Even the Liberal 9th Circuit Court of Appeals Recognizes the Right to Sell and Purchase Guns


In a surprise ruling by what is arguably the most liberal appeals court in the US, the 9th Circuit Court of Appeals ruled in favor of the rights of Americans to not only sell guns, but to buy them as well.

Teixeira v. County of Alameda  was the case before the court.

KRON reported on the background to the case.

The panel issued the ruling in a challenge by three business partners to an Alameda County law that requires gun stores in unincorporated areas to be at least 500 feet from a residential area.

The three men wanted to open a gun and firearms training store in an unincorporated part of San Leandro, but county zoning administrators found that the site was within 500 feet of a residential area.

A federal trial judge dismissed the lawsuit, saying that the county had a rational basis for enacting the law to protect public safety and preserve the character of residential zones.

The Washington Post reported the facts of the case:

Alameda County, Calif., is located on the eastern side of San Francisco Bay.
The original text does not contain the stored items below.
/-- Skein `k` is as `y`; nothing else changes but what the checks and the reads of a word leave behind. -/
def FrontLeaves (s t : State) (k : Nat) (y : Skein) : Prop :=
  ChecksLeave s t 0 ∧ t.fibres = s.fibres ∧ t.strands = s.strands ∧
  ∀ j, tget t.skeins j = if j = k then some y else tget s.skeins j

/-- The core's copy of a shape record. -/
def shapeCopy (s : State) (x : Skein) (va : Nat) : Option ShapeCache :=
  (s.core x.core).shapes.find? (fun e => e.ctx == x.lr.ctx && e.va == va)

/-- The shape record at an address is the core's copy, or lies in pages and lines at hand. -/
def ShapeAt (s : State) (k : Nat) (x : Skein) (va : Nat) (h : Shape) : Prop :=
  match shapeCopy s x va with
  | some e => e.shape = h
  | none => RangeAtHand s x.core x.lr.ctx va 192 ∧
      ∃ l, s.frontPieces (.who (.front k)) x.core x.lr.ctx (piecesOf va 192) = .bytes l ∧ h = Shape.ofRecord l

/-- What the read of a shape record leaves behind: the core keeps the record, of at most 32 of them, and the read
its traces (08 R225). -/
def ShapeKept (s t : State) (x : Skein) (va : Nat) (h : Shape) : Prop :=
  let c := s.core x.core
  let l := if (shapeCopy s x va).isSome then c.shapes else c.shapes ++ [{ ctx := x.lr.ctx, va := va, shape := h }]
  ChecksLeave s { t with cores := tput t.cores x.core { t.core x.core with shapes := c.shapes } } 0 ∧
  (t.core x.core).shapes = (if (shapeCopy s x va).isSome then l else l.drop (l.length - 32)) ∧
  t.fibres = s.fibres ∧ t.strands = s.strands

/-- The buffer-table entry that a command uses (08 R220). -/
def entryOf (x : Skein) (form : Nat) (h : Shape) : Option Nat :=
  if formPool form then none else x.lr.binding h.bind

/-- Every access of a line of a channel lies in memory at hand, in a page that the core's translation cache
holds, and the fabric lets it be read. -/
def LineAtHand (s : State) (x : Skein) (l : List (Piece × List (Nat × Access))) : Prop :=
  ∀ e ∈ l, ∀ u ∈ e.2, InMemory s u.2 ∧ (∃ z, s.cached x.core u.2.ctx (u.2.va / 2 ^ 15) = some z) ∧
    s.readHeld x.core u.2 = false

/-! ### Clauses, bins and slots -/

/-- When the oldest fibre of a bin was filed (06 R158). -/
def filedAt (b : Bin) : Nat := (b.fibs.head?.map (fun e => e.2)).getD 0

/-- The oldest fibre in each home lane among those of a bin (06 R159). -/
def oldestInLanes (s : State) (l : List (Nat × Nat)) : List Nat :=
  (l.zipIdx.filter (fun e => (l.take e.2).all (fun g => s.laneOf g.1 != s.laneOf e.1.1))).map (fun e => e.1.1)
The county’s 821 square miles include Oakland and Berkeley. The county presently has up to 10 gun stores. (The exact number is factually disputed.) In 2010, several entrepreneurs attempted to open a new store, “Valley Guns & Ammo,” in the town of San Leandro, south of Oakland. They believed that there was an unmet need for a store which provides personalized service; this includes gun smithing, hunter safety training and the firearms safety training which is a prerequisite for gun purchases in the state. The owners complied with the many federal and California regulations pertaining to firearms stores. The West County Board of Zoning Adjustment found that there was a “public need” for the store, that the store complied with the general zoning plan for the area and that the store would have no adverse impact on residents.

However, Alameda County has a general rule against the location of any gun stores within 500 feet of a residentially zoned area, a K-12 school, a pre-school or day care center, another firearms sales business, or any establishment where alcohol is sold or served.
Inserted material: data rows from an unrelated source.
-- ==== Sys2Proof/Certificates/Slice0/Obligations.lean ====
section
/-! DEFINITION. The statements about the machine, from the numbered rules of the spec. -/

open Sys2Proof Sys2Proof.Machine Sys2Proof.Safety

/-! ### Words that compute in each lane alone -/

/-- 03 R76: each form of major 0x01 writes the value of the table, taken modulo 2^32, to vd, in every
active lane, and nothing else changes but the place of the strand and the watchdogs of its skeins. -/
def Obligations.IntegerWordsWriteTheTableValue : Prop :=
  ∀ d a b : BitVec 7,
    Row3 d a b (.add d a b) (fun x y => x + y) ∧
    Row3 d a b (.sub d a b) (fun x y => x - y) ∧
    Row3 d a b (.mullo d a b) (fun x y => x * y) ∧
    Row3 d a b (.mulhiI32 d a b) (fun x y => sextN x 32 * sextN y 32 / 2 ^ 32) ∧
    Row3 d a b (.mulhiN32 d a b) (fun x y => x * y / 2 ^ 32) ∧
    Row3 d a b (.minI32 d a b) (fun x y => min (sextN x 32) (sextN y 32)) ∧
    Row3 d a b (.maxI32 d a b) (fun x y => max (sextN x 32) (sextN y 32)) ∧
    Row3 d a b (.minN32 d a b) (fun x y => min x y) ∧
    Row3 d a b (.maxN32 d a b) (fun x y => max x y) ∧
    Row3 d a b (.and d a b) (fun x y => (x &&& y : Nat)) ∧
    Row3 d a b (.or d a b) (fun x y => (x ||| y : Nat)) ∧
    Row3 d a b (.xor d a b) (fun x y => (x ^^^ y : Nat)) ∧
    Row3 d a b (.andn d a b) (fun x y => (x &&& (2 ^ 32 - 1 - y) : Nat)) ∧
    Row3 d a b (.shl d a b) (fun x y => x * 2 ^ (y % 32)) ∧
    Row3 d a b (.shrN32 d a b) (fun x y => x / 2 ^ (y % 32)) ∧
    Row3 d a b (.shrI32 d a b) (fun x y => sextN x 32 / 2 ^ (y % 32)) ∧
    Row3 d a b (.rotl d a b) (fun x y => (x * 2 ^ (y % 32) ||| x / 2 ^ (32 - y % 32) : Nat)) ∧
    Row2 d a (.abs d a) (fun x => (sextN x 32).natAbs) ∧
    Row2 d a (.neg d a) (fun x => -x) ∧
    Row2 d a (.clz d a) (fun x => zerosAhead 32 x) ∧
    Row2 d a (.popc d a) (fun x => onesIn 32 x) ∧
    Row2 d a (.brev d a) (fun x => mirrored x) ∧
    Row3 d a b (.bfxN32 d a b) (fun x y => x / 2 ^ posOf y % 2 ^ widthOf y) ∧
    Row3 d a b (.bfxI32 d a b) (fun x y =>
      if widthOf y = 0 then 0 else sextN (x / 2 ^ posOf y) (widthOf y)) ∧
    Row4 d a b (.bfi d a b) (fun x y z =>
      let f := (2 ^ widthOf y - 1) * 2 ^ posOf y
      (z &&& (2 ^ 32 - 1 - f) ||| (x * 2 ^ posOf y &&& f) : Nat)) ∧
    Row4 d a b (.mad d a b) (fun x y z => x * y + z)

/-- 03 R77: the immediate forms of majors 0x02-0x08, and the amounts from 32 to 63, which raise
ILLEGAL_FIELD. 03 R78: the 64-bit forms of major 0x09. -/
def Obligations.ImmediateAndPairWordsWriteTheTableValue : Prop :=
  ((∀ (d a : BitVec 7) (k : BitVec 12) (h : BitVec 19) (n : BitVec 6), n.toNat < 32 →
     Row2 d a (.addi d a k) (fun x => x + sextN k.toNat 12) ∧
     Row2 d a (.andi d a k) (fun x => (x &&& k.toNat : Nat)) ∧
     Row2 d a (.ori d a k) (fun x => (x ||| k.toNat : Nat)) ∧
     Row2 d a (.xori d a k) (fun x => (x ^^^ k.toNat : Nat)) ∧
     Row2 d a (.shli d a n) (fun x => x * 2 ^ n.toNat) ∧
     Row2 d a (.shriN32 d a n) (fun x => x / 2 ^ n.toNat) ∧
     Row2 d a (.shriI32 d a n) (fun x => sextN x 32 / 2 ^ n.toNat) ∧
     Row2 d a (.rotli d a n) (fun x => (x * 2 ^ n.toNat ||| x / 2 ^ (32 - n.toNat) : Nat)) ∧
     Computes (.lui d h) (fun _ => { dst := [one d] }) always
       (fun _ l => l.f.set d.toNat (BitVec.ofNat 32 (h.toNat * 2 ^ 13))) ∧
     Computes (.movi d h) (fun _ => { dst := [one d] }) always
       (fun _ l => l.f.set d.toNat (BitVec.ofInt 32 (sextN h.toNat 19)))) ∧
   ∀ (d a : BitVec 7) (n : BitVec 6) (s : State) (m : Nat) (x : Strand), 32 ≤ n.toNat → Issues s m x →
     ∀ i ∈ [Instr.shli d a n, .shriN32 d a n, .shriI32 d a n, .rotli d a n],
       TakesTrap i s { cause := .illegalField, mask := maskOf (s.lanes x) }) ∧
  (∀ d a b : BitVec 7,
     Pair3 d a b (.addI64 d a b) (fun x y => x + y) ∧
     Pair3 d a b (.subI64 d a b) (fun x y => x - y) ∧
     Pair3 d a b (.mulloI64 d a b) (fun x y => x * y) ∧
     Pair3 d a b (.mulhiI64 d a b) (fun x y => sextN x 64 * sextN y 64 / 2 ^ 64) ∧
     Pair3 d a b (.mulhiN64 d a b) (fun x y => x * y / 2 ^ 64) ∧
     Pair3 d a b (.minI64 d a b) (fun x y => min (sextN x 64) (sextN y 64)) ∧
     Pair3 d a b (.maxI64 d a b) (fun x y => max (sextN x 64) (sextN y 64)) ∧
     Pair3 d a b (.minN64 d a b) (fun x y => min x y) ∧
     Pair3 d a b (.maxN64 d a b) (fun x y => max x y) ∧
     Pair2w d a b (.shlB64 d a b) (fun x y => x * 2 ^ (y % 64)) ∧
     Pair2w d a b (.shrN64 d a b) (fun x y => x / 2 ^ (y % 64)) ∧
     Pair2w d a b (.shrI64 d a b) (fun x y => sextN x 64 / 2 ^ (y % 64)) ∧
     Pair2 d a (.negI64 d a) (fun x => -x) ∧
     Pair2 d a (.clzB64 d a) (fun x => zerosAhead 64 x) ∧
     Pair2 d a (.popcB64 d a) (fun x => onesIn 64 x) ∧
     Widen d a b (.mulwI32 d a b) (fun x y => sextN x 32 * sextN y 32) ∧
     Widen d a b (.mulwN32 d a b) (fun x y => x * y) ∧
     Pair2w d a b (.addxI64 d a b) (fun x y => x + sextN y 32))

/-- 03 R79: compares write the truth of their condition to pd; the floating ones use the ordering of IEEE
754 on the values of the patterns, without a flush. 03 R80-R82: predicate words, select and the moves. -/
def Obligations.ComparesAndPredicateWordsWriteTheirTruth : Prop :=
  (∀ (p : BitVec 3) (a b : BitVec 7),
     Cmp32 p a b (.cmpEqI32 p a b) (fun x y => x = y) ∧
     Cmp32 p a b (.cmpNeI32 p a b) (fun x y => x ≠ y) ∧
     Cmp32 p a b (.cmpLtI32 p a b) (fun x y => sextN x 32 < sextN y 32) ∧
     Cmp32 p a b (.cmpLeI32 p a b) (fun x y => sextN x 32 ≤ sextN y 32) ∧
     Cmp32 p a b (.cmpLtN32 p a b) (fun x y => x < y) ∧
     Cmp32 p a b (.cmpLeN32 p a b) (fun x y => x ≤ y) ∧
     Cmp64 p a b (.cmpEqI64 p a b) (fun x y => x = y) ∧
     Cmp64 p a b (.cmpNeI64 p a b) (fun x y => x ≠ y) ∧
     Cmp64 p a b (.cmpLtI64 p a b) (fun x y => sextN x 64 < sextN y 64) ∧
     Cmp64 p a b (.cmpLeI64 p a b) (fun x y => sextN x 64 ≤ sextN y 64) ∧
     Cmp64 p a b (.cmpLtN64 p a b) (fun x y => x < y) ∧
     Cmp64 p a b (.cmpLeN64 p a b) (fun x y => x ≤ y) ∧
     Cmp32 p a b (.cmpEqF32 p a b) (fun x y => fvEq (FV.of .f32 x) (FV.of .f32 y)) ∧
     Cmp32 p a b (.cmpNeF32 p a b) (fun x y => !fvEq (FV.of .f32 x) (FV.of .f32 y)) ∧
     Cmp32 p a b (.cmpLtF32 p a b) (fun x y => fvLess (FV.of .f32 x) (FV.of .f32 y)) ∧
     Cmp32 p a b (.cmpLeF32 p a b) (fun x y =>
       fvLess (FV.of .f32 x) (FV.of .f32 y) || fvEq (FV.of .f32 x) (FV.of .f32 y)) ∧
     Cmp32 p a b (.cmpUnF32 p a b) (fun x y => FV.of .f32 x = .nan || FV.of .f32 y = .nan) ∧
     Cmp64 p a b (.cmpEqF64 p a b) (fun x y => fvEq (FV.of .f64 x) (FV.of .f64 y)) ∧
     Cmp64 p a b (.cmpNeF64 p a b) (fun x y => !fvEq (FV.of .f64 x) (FV.of .f64 y)) ∧
     Cmp64 p a b (.cmpLtF64 p a b) (fun x y => fvLess (FV.of .f64 x) (FV.of .f64 y)) ∧
     Cmp64 p a b (.cmpLeF64 p a b) (fun x y =>
       fvLess (FV.of .f64 x) (FV.of .f64 y) || fvEq (FV.of .f64 x) (FV.of .f64 y)) ∧
     Cmp64 p a b (.cmpUnF64 p a b) (fun x y => FV.of .f64 x = .nan || FV.of .f64 y = .nan)) ∧
  ((∀ (d a b : BitVec 3),
     let pw := fun (i : Instr) (f : Bool → Bool → Bool) =>
       Computes i (fun _ => { pdst := [d.toNat] }) always (fun _ l =>
         l.f.setPred d.toNat (f (l.f.pred a.toNat) (l.f.pred b.toNat)))
     pw (.pand d a b) (fun x y => x && y) ∧ pw (.por d a b) (fun x y => x || y) ∧
     pw (.pxor d a b) (fun x y => x != y) ∧ pw (.pandn d a b) (fun x y => x && !y) ∧
     pw (.pnot d a) (fun x _ => !x) ∧ pw (.pmov d a) (fun x _ => x)) ∧
   ∀ (d a b : BitVec 7) (n : BitVec 1) (p : BitVec 3),
     let chosen := fun (l : Lane) => l.f.pred p.toNat != (n == 1#1)
     Computes (.sel d a b n p) (fun _ => { src := [one a, one b], dst := [one d] }) always (fun _ l =>
       l.f.set d.toNat (l.f.reg (if chosen l then a.toNat else b.toNat))) ∧
     Computes (.sel64 d a b n p) (fun _ => { src := [two a, two b], dst := [two d] }) always (fun _ l =>
       l.f.setPair d.toNat (l.f.pair (if chosen l then a.toNat else b.toNat))) ∧
     Computes (.mov d a) (fun _ => { src := [one a], dst := [one d] }) always (fun _ l =>
       l.f.set d.toNat (l.f.reg a.toNat)) ∧
     Computes (.mov64 d a) (fun _ => { src := [two a], dst := [two d] }) always (fun _ l =>
       l.f.setPair d.toNat (l.f.pair a.toNat)) ∧
     Computes (.pget d) (fun _ => { dst := [one d] }) always (fun _ l =>
       l.f.set d.toNat (BitVec.ofNat 32 (((List.range 8).map (fun i =>
         if l.f.pred i then 2 ^ i else 0)).sum))) ∧
     Computes (.pput a) (fun _ => { src := [one a], pdst := [1, 2, 3, 4, 5, 6, 7] }) always (fun _ l =>
       [1, 2, 3, 4, 5, 6, 7].foldl (fun f i => f.setPred i ((l.f.reg a.toNat).getLsbD i)) l.f))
The store was 446 feet from a residential area, as the crow flies. (By foot, bicycle, or automobile, the travel distance was more than 500 feet, partly because the store’s location and the residential area are separated by an interstate highway.) The Zoning Board voted to grant a variance. Then, the San Lorenzo Village Homes Association filed an appeal to the Alameda County Board of Supervisors, because some of the association’s members “are opposed to guns  and their ready availability and therefore believe that gun shops should not be located” in the community. The supervisors, perhaps sharing the association’s naked prejudice against the exercise of constitutional rights, sustained the appeal.
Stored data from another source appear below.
-- ==== Sys2Proof/Laws/State.lean ====
section
/-! SUPPORT. The fields of the state after each update, one lemma per field, true by unfolding: effects on
the tables of the package, and the writes of registers and predicates of a fibre and of a front context. -/

namespace Sys2Proof.Laws

open Sys2Proof Machine
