/-- An open knot accepts a tie, from checks that a list decides. -/
theorem tieOpen_of {s : State} {l : Lane} {k : Nat} {op : KnotOp} (h : k < l.x.lr.knots ∧
    (l.x.knot k).error = false ∧ (l.x.knot k).memberMode = true ∧ (l.x.knot k).closed = false ∧
    (l.x.knot k).members = [] ∧ (l.x.knot k).open_ = none ∧ l.f.stores = []) : TieOpen s l k op := by
  obtain ⟨h1, h2, h3, h4, h5, h6, h7⟩ := h
  refine ⟨h1, h2, h3, h4, ?_, ?_, h7⟩
  · rw [h5]; intro m hm; cases hm
  · rw [h6]; intro w hw; cases hw
theorem witness_tie (op : KnotOp) : TieOpen (tying 2 {}) (lane (tying 2 {})) 2 op ∧
    TieOpen (tying 1 {}) (lane (tying 1 {})) 2 op ∧
    TieOpen (tying 1 (oneMember 4 false)) (lane (tying 1 (oneMember 4 false))) 2 op :=
  ⟨tieOpen_of (by decide +kernel), tieOpen_of (by decide +kernel), tieOpen_of (by decide +kernel)⟩
theorem witness_tie_alone : ∀ s ∈ [tying 1 {}, tying 2 {}, tying 1 (oneMember 4 false)],
    aloneAt s { src := [two 2#7] } = true ∧ aloneAt s {} = true ∧
    (sk s).lr.draft = true ∧ (sk s).halted = false ∧ loadRoom (lane s) ∧ storeRoom (lane s) := by
  unfold loadRoom storeRoom; decide +kernel
theorem witness_dload_dend : (sk (tying 1 {})).draft.loaded = false ∧
    DraftMemberOf (lane (tying 1 (oneMember 4 false))) 0 ∧
    (sk (tying 1 (oneMember 4 false))).draft.undealt 0 = false := by unfold DraftMemberOf; decide +kernel

/-- The control register of a shape. -/
def shape (fmt rows cols layout : Nat) : BitVec 60 :=
  BitVec.ofNat 60 (fmt + rows * 2 ^ 4 + cols * 2 ^ 16 + layout * 2 ^ 25)

/-- Tiles: f32 accumulators of 8 by 8 and e4m3 operands of 8 by 16, and an int32 tile of 8 by 8. -/
def shapes : Table Tile :=
  [(0, { tc := shape 5 8 8 2 }), (1, { tc := shape 0 8 16 0 }), (2, { tc := shape 0 8 16 1 }),
   (3, { tc := shape 6 8 8 2 }), (4, { tc := shape 0 32 16 1 }), (5, { tc := shape 5 64 64 2 }),
   (6, { tc := shape 0 1 128 0 }), (7, { tc := shape 0 1 16 1 }), (8, { tc := shape 5 1 8 2 }),
   (9, { tc := shape 0 8 32 0 }), (10, { tc := shape 0 8 32 1 })]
Litigation ensued. The district court granted a motion to dismiss. The 9th Circuit reversed, in Teixeira v. County of Alameda. For purposes of ruling on the motion to dismiss, the 9th Circuit assumed that all facts alleged in the complaint could be proven at trial. The crucial fact alleged by plaintiffs was that the 500 foot rule had the effect of prohibiting any new gun stores in the unincorporated land of the county. (Population density in Alameda County is more than 2,000 persons per square mile, according to the 2010 census. Population density in the U.S. as a whole is 85 persons per square mile. Alameda County’s population density is greater than Taiwan (1,655) but less than Bangladesh (2,477).)

“If the Second Amendment individual right to keep and bear a handgun for self-defense is to have any meaning, it must protect an eligible individual’s right to purchase a handgun, as well as the complimentary right to sell handguns,” Judge Diarmuid F. O’Scannlain wrote. “The right to purchase and to sell firearms is part and parcel of the historically recognized right to keep and to bear arms.”

“The right of law-abiding citizens to keep and bear arms is not a second-class right, subject to an entirely different body of rules than the other Bill of Rights guarantees…,'” O’Scannlain added.  “Just as we have a duty to treat with suspicion governmental encroachments on the right of citizens to engage in political speech or to practice their religion, we must exert equal diligence in ensuring that the right of the people to keep and to bear arms is not undermined by hostile regulatory measures.”

The Wall Street Journal reports that counsel for Alameda County Donna Ziegler has said they will repetition the 9th Circuit Court to rehear the case.

“Our intent is to continue to defend our ordinance,” said Ziegler.

While a question may be raised over the issue of an ordinance, the reality is that when it come to the purchase and sale of firearms, that is a right to be protected by the government, not infringed upon.